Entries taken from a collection
◇ ◇ ◇ ◇ ◇

@[simp] theorem State.beginResume_net (s : State) (e : Nat) (q : Seq) (im : Image) : (s.beginResume e q im).net = s.net := by
  simp [State.beginResume]

@[simp] theorem State.resumeSeq_net (s : State) (i : Nat) (ring : Option Nat) (im : Image) : (s.resumeSeq i ring im).net = s.net := by
  unfold State.resumeSeq
  split <;> simp

@[simp] theorem State.enterSeq_net (s : State) (i tag : Nat) (b : List Byte) (tokens : List Nat) :
    (s.enterSeq i tag b tokens).net = s.net := by
  simp [State.enterSeq]

@[simp] theorem State.vacate_net (s : State) (i : Nat) : (s.vacate i).net = s.net := by
  simp [State.vacate]

@[simp] theorem State.carryOut_net (s : State) (r : Relay) : (s.carryOut r).net = s.net := by
  cases r <;> simp [State.carryOut]

/-- What a command does leaves the member's own index in its group (R356, R358). -/
theorem State.carryOut_ownIndex (s : State) (r : Relay) : (s.carryOut r).ownIndex = s.ownIndex := by
  simp [State.ownIndex]

end Sys2Proof.Machine
end

section
/-!
SUPPORT. The sequence commands (R248, R249, R268 to R273): which sequence a command names, what an accepted command does, and what each
command accepts by the state of its entry.
-/
namespace Sys2Proof.Machine

theorem exec_seqAdmit (e : Entry) (r : Dma) (toks : List Nat) (s : State) :
    exec (.seqAdmit e r toks) s = execSeqAdmit e r toks s := rfl
theorem exec_seqAppend (e : Entry) (toks : List Nat) (s : State) : exec (.seqAppend e toks) s = execSeqAppend e toks s := rfl
theorem exec_seqCancel (e : Entry) (s : State) : exec (.seqCancel e) s = execSeqCancel e s := rfl
theorem exec_seqPause (e : Entry) (s : State) : exec (.seqPause e) s = execSeqPause e s := rfl
theorem exec_seqResume (e : Entry) (im : Option Image) (s : State) : exec (.seqResume e im) s = execSeqResume e im s := rfl
theorem exec_seqEvict (e : Entry) (s : State) : exec (.seqEvict e) s = execSeqEvict e s := rfl

@[simp] theorem State.begun_net (s : State) (e : Entry) : (s.begun e).net = s.net := rfl
@[simp] theorem State.begun_seq? (s : State) (e : Entry) (i : Nat) : (s.begun e).seq? i = s.seq? i := rfl
@[simp] theorem State.begun_follower (s : State) (e : Entry) : (s.begun e).follower = s.follower := rfl
@[simp] theorem State.begun_model (s : State) (e : Entry) : (s.begun e).model = s.model := rfl
@[simp] theorem State.begun_freeEntry (s : State) (e : Entry) : (s.begun e).freeEntry = s.freeEntry := rfl
@[simp] theorem State.begun_qpUsable (s : State) (e : Entry) (qp : Nat) : (s.begun e).qpUsable qp = s.qpUsable qp := rfl
@[simp] theorem State.begun_imageStatus (s : State) (e : Entry) (im : Image) (deadline : Nat) :
    (s.begun e).imageStatus im deadline = s.imageStatus im deadline := rfl

@[simp] theorem State.dmaRead_model (s : State) (tag : Nat) (bs : List Byte) : (s.dmaRead tag bs).model = s.model := by
  simp [State.model]

@[simp] theorem State.dmaRead_freeEntry (s : State) (tag : Nat) (bs : List Byte) : (s.dmaRead tag bs).freeEntry = s.freeEntry := by
  simp [State.freeEntry]

/-! ### What an accepted command does -/

/-- Member 0 of a group keeps an accepted command for its next SCENE step (R358). -/
theorem State.accept_eq (s : State) (r : Relay) : s.accept r =
    if s.ownIndex = some 0 then { s.carryOut r with net := { s.net with relays := s.net.relays ++ [r] } } else s.carryOut r := by
  simp only [State.accept, State.carryOut_ownIndex, State.carryOut_net]

theorem State.modSeq_some {s : State} {i : Nat} {q : Seq} (held : s.seq? i = some q) (f : Seq → Seq) :
    s.modSeq i f = s.setSeq i (f q) := by
  simp [State.modSeq, held]

theorem State.vacate_some {s : State} {i : Nat} {q : Seq} (held : s.seq? i = some q) : s.vacate i = s.releaseSeq i := by
  simp [State.vacate, held]

theorem State.vacate_none {s : State} {i : Nat} (free : s.seq? i = none) : s.vacate i = s := by
  simp [State.vacate, free]

theorem State.carryOut_enter {s : State} {i : Nat} (free : s.seq? i = none) (tag : Nat) (b : List Byte) (toks : List Nat) :
    s.carryOut (.enter i tag b toks) = s.enterSeq i tag b toks := by
  rw [State.carryOut, State.vacate_none free]

theorem State.carryOut_resume_some {s : State} {i : Nat} (free : s.seq? i = none) (r : Nat) (im : Image) :
    s.carryOut (.resume i (some r) im) = s.resumeSeq i (some r) im := by
  simp [State.carryOut, State.vacate_none free]

theorem State.carryOut_resume_none {s : State} {i : Nat} {q : Seq} (held : s.seq? i = some q) (im : Image) :
    s.carryOut (.resume i none im) = s.beginResume i q im := by
  simp [State.carryOut, State.resumeSeq, held]

/-! ### The sequence that a command names -/

theorem seqCommand_held {e : Entry} {q : Seq} {s : State} (leads : s.follower = false) (held : s.seq? e.seqIndex = some q)
    (tagged : q.tag = e.seqTag) (k : Seq → State × Option (Status × List Byte)) : seqCommand e s k = k q := by
  simp [seqCommand, leads, held, tagged]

◇ ◇ ◇ ◇ ◇

-- Description of the task --
Nothing outside the span should appear: transcribe the lines from the one containing "simp [State.vacate, free]" through the last line of the records.

-- Response below --
  simp [State.vacate, free]

theorem State.carryOut_enter {s : State} {i : Nat} (free : s.seq? i = none) (tag : Nat) (b : List Byte) (toks : List Nat) :
    s.carryOut (.enter i tag b toks) = s.enterSeq i tag b toks := by
  rw [State.carryOut, State.vacate_none free]

theorem State.carryOut_resume_some {s : State} {i : Nat} (free : s.seq? i = none) (r : Nat) (im : Image) :
    s.carryOut (.resume i (some r) im) = s.resumeSeq i (some r) im := by
  simp [State.carryOut, State.vacate_none free]

theorem State.carryOut_resume_none {s : State} {i : Nat} {q : Seq} (held : s.seq? i = some q) (im : Image) :
    s.carryOut (.resume i none im) = s.beginResume i q im := by
  simp [State.carryOut, State.resumeSeq, held]

/-! ### The sequence that a command names -/

theorem seqCommand_held {e : Entry} {q : Seq} {s : State} (leads : s.follower = false) (held : s.seq? e.seqIndex = some q)
    (tagged : q.tag = e.seqTag) (k : Seq → State × Option (Status × List Byte)) : seqCommand e s k = k q := by
  simp [seqCommand, leads, held, tagged]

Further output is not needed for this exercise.